TDFS4DS_INSTRUCT_MODEL_PROVIDER=openai
TDFS4DS_INSTRUCT_MODEL_MODEL=gpt-4o
TDFS4DS_EMBEDDING_MODEL_PROVIDER=vllm
TDFS4DS_EMBEDDING_MODEL_URL=https://api.example.com/v1/e5
TDFS4DS_EMBEDDING_MODEL_MODEL=text-embedding-3-small
TDFS4DS_EMBEDDING_MODEL_DIM=1536
TDFS4DS_CHROMA_MODE=local
TDFS4DS_CHROMA_PATH=./tdfs4ds_chroma
Add .env to .gitignore to keep secrets out of source control. Quoted values and export KEY=VALUE syntax are supported.
Environment variables
All settings can also be set via TDFS4DS_<VAR_NAME> OS environment variables (useful in CI/CD):
| Variable | Corresponding setting |
|---|---|
TDFS4DS_SCHEMA |
tdfs4ds.SCHEMA |
TDFS4DS_DATA_DOMAIN |
tdfs4ds.DATA_DOMAIN |
TDFS4DS_DISPLAY_LOGS |
tdfs4ds.DISPLAY_LOGS |
TDFS4DS_DEBUG_MODE |
tdfs4ds.DEBUG_MODE |
TDFS4DS_STORE_FEATURE |
tdfs4ds.STORE_FEATURE |
TDFS4DS_VARCHAR_SIZE |
tdfs4ds.VARCHAR_SIZE |
TDFS4DS_INSTRUCT_MODEL_PROVIDER |
tdfs4ds.INSTRUCT_MODEL_PROVIDER |
TDFS4DS_INSTRUCT_MODEL_MODEL |
tdfs4ds.INSTRUCT_MODEL_MODEL |
TDFS4DS_INSTRUCT_MODEL_URL |
tdfs4ds.INSTRUCT_MODEL_URL |
TDFS4DS_INSTRUCT_MODEL_API_KEY |
tdfs4ds.INSTRUCT_MODEL_API_KEY |
TDFS4DS_EMBEDDING_MODEL_PROVIDER |
tdfs4ds.EMBEDDING_MODEL_PROVIDER |
TDFS4DS_EMBEDDING_MODEL_MODEL |
tdfs4ds.EMBEDDING_MODEL_MODEL |
TDFS4DS_EMBEDDING_MODEL_URL |
tdfs4ds.EMBEDDING_MODEL_URL |
TDFS4DS_EMBEDDING_MODEL_API_KEY |
tdfs4ds.EMBEDDING_MODEL_API_KEY |
TDFS4DS_EMBEDDING_MODEL_DIM |
tdfs4ds.EMBEDDING_MODEL_DIM |
TDFS4DS_CHROMA_MODE |
tdfs4ds.CHROMA_MODE |
TDFS4DS_CHROMA_PATH |
tdfs4ds.CHROMA_PATH |
TDFS4DS_CHROMA_HOST |
tdfs4ds.CHROMA_HOST |
TDFS4DS_CHROMA_PORT |
tdfs4ds.CHROMA_PORT |
load_config() — explicit reload
# Reload from default search paths
tdfs4ds.load_config()
# Point at specific files
tdfs4ds.load_config(
path='/configs/feature_store.json',
dotenv_path='/project/.env.production',
)
Priority chain
programmatic (tdfs4ds.X = value)
> OS environment variable (TDFS4DS_X)
> .env file (./.env or ~/.tdfs4ds/.env)
> JSON config file (./tdfs4ds.json or ~/.tdfs4ds/config.json)
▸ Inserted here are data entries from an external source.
-- ==== Sys2Proof/Machine/Num.lean ====
section
/-!
DEFINITION. The number formats: exact values, rounding, conversion (R133 to R144), and the special functions of R158.
An exact value is a sign, a magnitude and a power of two.
-/

namespace Sys2Proof.Machine

/-! ## Flags -/

/-- The exceptions of R63, as one operation raises them. -/
structure Fl where
  nv : Bool
  dz : Bool
  of_ : Bool
  uf : Bool
  nx : Bool
deriving DecidableEq, Repr

def Fl.none : Fl := { nv := false, dz := false, of_ := false, uf := false, nx := false }
def Fl.invalid : Fl := { Fl.none with nv := true }
def Fl.divZero : Fl := { Fl.none with dz := true }
def Fl.inexact : Fl := { Fl.none with nx := true }
def Fl.overflow : Fl := { Fl.none with of_ := true, nx := true }
def Fl.underflow : Fl := { Fl.none with uf := true, nx := true }

/-- The flags of two operations together. -/
def Fl.or (a b : Fl) : Fl :=
  { nv := a.nv || b.nv, dz := a.dz || b.dz, of_ := a.of_ || b.of_, uf := a.uf || b.uf, nx := a.nx || b.nx }

/-- Rounding modes, in the order of FPCTL.RM (R63, R136). -/
inductive Rm where
  | rne | rtz | rdn | rup
deriving DecidableEq, Repr

/-! ## Values -/

/-- What a number stands for: a finite value (−1)^neg · mag · 2^e, an infinity, or a non-number, signalling or not
(a VOID is a quiet one; R143). -/
inductive Val where
  | fin (neg : Bool) (mag : Nat) (e : Int)
  | inf (neg : Bool)
  | nan (sig : Bool)
deriving DecidableEq, Repr

/-- A binary interchange format by its exponent and fraction widths (R135). -/
structure BinFmt where
  eb : Nat
  fb : Nat
deriving DecidableEq, Repr

def b16 : BinFmt := { eb := 5, fb := 10 }
def b32 : BinFmt := { eb := 8, fb := 23 }

/-- The bias of the exponent. -/
def BinFmt.bias (f : BinFmt) : Nat := 2 ^ (f.eb - 1) - 1
/-- The exponent of the smallest normal value. -/
def BinFmt.emin (f : BinFmt) : Int := 1 - (f.bias : Int)
/-- The sign bit as a number. -/
def BinFmt.signBit (f : BinFmt) : Nat := 2 ^ (f.eb + f.fb)
/-- The bits of infinity of a sign. -/
def BinFmt.infBits (f : BinFmt) (neg : Bool) : Nat := (2 ^ f.eb - 1) * 2 ^ f.fb + (if neg then f.signBit else 0)
/-- The canonical NaN (R138). -/
def BinFmt.nanBits (f : BinFmt) : Nat := (2 ^ f.eb - 1) * 2 ^ f.fb + 2 ^ (f.fb - 1)
/-- The largest finite value of a sign. -/
def BinFmt.maxBits (f : BinFmt) (neg : Bool) : Nat :=
  (2 ^ f.eb - 1) * 2 ^ f.fb - 1 + (if neg then f.signBit else 0)
/-- Zero of a sign. -/
def BinFmt.zeroBits (f : BinFmt) (neg : Bool) : Nat := if neg then f.signBit else 0

/-- The value of a pattern (R135), a subnormal read as a zero of its sign under FTZ (R137). -/
def BinFmt.decode (f : BinFmt) (ftz : Bool) (x : Nat) : Val :=
  let neg := bit x (f.eb + f.fb)
  let ex := bits x (f.eb + f.fb - 1) f.fb
  let fr := bits x (f.fb - 1) 0
  if ex = 2 ^ f.eb - 1 then
    if fr = 0 then .inf neg else .nan (!bit x (f.fb - 1))
  else if ex = 0 then .fin neg (if ftz then 0 else fr) (f.emin - f.fb)
  else .fin neg (2 ^ f.fb + fr) ((ex : Int) - f.bias - f.fb)

/-- A magnitude brought to the quantum 2^q by a mode: the multiple, and whether it differs. `sticky` says that the true
magnitude lies strictly between `mag` and `mag + 1` units. -/
def roundAt (rm : Rm) (neg : Bool) (mag : Nat) (e : Int) (sticky : Bool) (q : Int) : Nat × Bool :=
  if q ≤ e then (mag * 2 ^ (e - q).toNat, sticky)
  else
    let d := (q - e).toNat
    let m0 := mag / 2 ^ d
    let r := mag % 2 ^ d
    let half := 2 ^ (d - 1)
    let inexact := r ≠ 0 || sticky
    let up :=
      match rm with
      | .rne => half < r || (r = half && (sticky || m0 % 2 = 1))
      | .rtz => false
      | .rdn => neg && inexact
      | .rup => !neg && inexact
    (if up then m0 + 1 else m0, inexact)

/-- The bits of a value m · 2^q that the format holds: m below 2^(fb+1), or equal to it. -/
def BinFmt.encode (f : BinFmt) (neg : Bool) (m : Nat) (q : Int) : Nat :=
  let sign := if neg then f.signBit else 0
  let r := if m = 2 ^ (f.fb + 1) then (2 ^ f.fb, q + 1) else (m, q)
  if r.1 < 2 ^ f.fb then sign + r.1
  else sign + ((r.2 + f.fb + f.bias).toNat) * 2 ^ f.fb + (r.1 - 2 ^ f.fb)

/-- Round(x, mode) onto a binary format, with overflow, tininess after rounding and FTZ (R136, R137). A zero keeps its
sign. -/
def BinFmt.round (f : BinFmt) (rm : Rm) (ftz : Bool) (neg : Bool) (mag : Nat) (e : Int) (sticky : Bool) : Nat × Fl :=
  if mag = 0 && !sticky then (f.zeroBits neg, Fl.none)
  else
    let qu := e + (Nat.log2 mag : Int) - f.fb
    let qmin := f.emin - f.fb
    let q := if qu < qmin then qmin else qu
    let r := roundAt rm neg mag e sticky q
    let tiny := qu < qmin && decide (¬ ((roundAt rm neg mag e sticky qu).1 = 2 ^ (f.fb + 1) ∧ qu + f.fb + 1 = f.emin))
    let top : Int := if r.1 = 2 ^ (f.fb + 1) then q + f.fb + 1 else q + f.fb
    if (f.bias : Int) < top then
      (match rm with
        | .rne => f.infBits neg
        | .rtz => f.maxBits neg
        | .rdn => if neg then f.infBits neg else f.maxBits neg
        | .rup => if neg then f.maxBits neg else f.infBits neg, Fl.overflow)
    else if tiny && ftz then (f.zeroBits neg, Fl.underflow)
    else (f.encode neg r.1 q, { Fl.none with uf := tiny && r.2, nx := r.2 })

/-! ## Arithmetic on values -/

/-- The signed integer of a finite value in units of 2^q, for q not above its exponent. -/
def scaled (neg : Bool) (mag : Nat) (e q : Int) : Int :=
  let m : Int := (mag * 2 ^ (e - q).toNat : Nat)
  if neg then -m else m

/-- The lesser of two exponents. -/
def minInt (a b : Int) : Int := if a ≤ b then a else b

/-- A value computed exactly, or a result that is settled: an infinity or the canonical NaN with its flags. -/
inductive Exact where
  | fin (neg : Bool) (mag : Nat) (e : Int)
  | inf (neg : Bool)
  | nan (fl : Fl)
deriving DecidableEq, Repr

/-- NV for a signalling NaN among the inputs (R138). -/
def sigFl (b : Bool) : Fl := if b then Fl.invalid else Fl.none

def Val.isSig : Val → Bool
  | .nan s => s
  | _ => false

/-- The exact sum of two finite values; the sign of a zero sum as IEEE 754 gives it under the mode. -/
def addFin (rm : Rm) (n1 : Bool) (m1 : Nat) (e1 : Int) (n2 : Bool) (m2 : Nat) (e2 : Int) : Exact :=
  let q := minInt e1 e2
  let s := scaled n1 m1 e1 q + scaled n2 m2 e2 q
  if s = 0 then .fin (if n1 = n2 then n1 else rm = .rdn) 0 q else .fin (s < 0) s.natAbs q

/-- X + Y (R135, R138, R157). -/
def Val.add (rm : Rm) (x y : Val) : Exact :=
  match x, y with
  | .nan a, y => .nan (sigFl (a || y.isSig))
  | x, .nan b => .nan (sigFl (b || x.isSig))
  | .inf a, .inf b => if a = b then .inf a else .nan Fl.invalid
  | .inf a, .fin _ _ _ => .inf a
  | .fin _ _ _, .inf b => .inf b
  | .fin n1 m1 e1, .fin n2 m2 e2 => addFin rm n1 m1 e1 n2 m2 e2

/-- The value with its sign inverted; a NaN stays. -/
def Val.neg : Val → Val
  | .fin n m e => .fin (!n) m e
  | .inf n => .inf (!n)
  | .nan s => .nan s

/-- X · Y (R135, R138, R157). -/
def Val.mul (x y : Val) : Exact :=
  match x, y with
  | .nan a, y => .nan (sigFl (a || y.isSig))
  | x, .nan b => .nan (sigFl (b || x.isSig))
  | .inf a, .inf b => .inf (a != b)
  | .inf a, .fin n m _ => if m = 0 then .nan Fl.invalid else .inf (a != n)
  | .fin n m _, .inf b => if m = 0 then .nan Fl.invalid else .inf (n != b)
  | .fin n1 m1 e1, .fin n2 m2 e2 => .fin (n1 != n2) (m1 * m2) (e1 + e2)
> teradataml auto-detection (SCHEMA only)
> built-in defaults
Time Travel
All catalogs and feature stores are temporal. Point-in-time queries are available via:
tdfs4ds.FEATURE_STORE_TIME = '2024-01-01 00:00:00' # query historical state
tdfs4ds.FEATURE_STORE_TIME = None # back to current state
Package Structure
tdfs4ds/
├── __init__.py — Global config variables & re-exported public API
├── config.py — External config loading (JSON, .env, env vars); load_config()
├── lifecycle.py — setup(), connect()
├── execution.py — run(), upload_features(), roll_out()
├── catalog.py — feature_catalog(), process_catalog(), dataset_catalog()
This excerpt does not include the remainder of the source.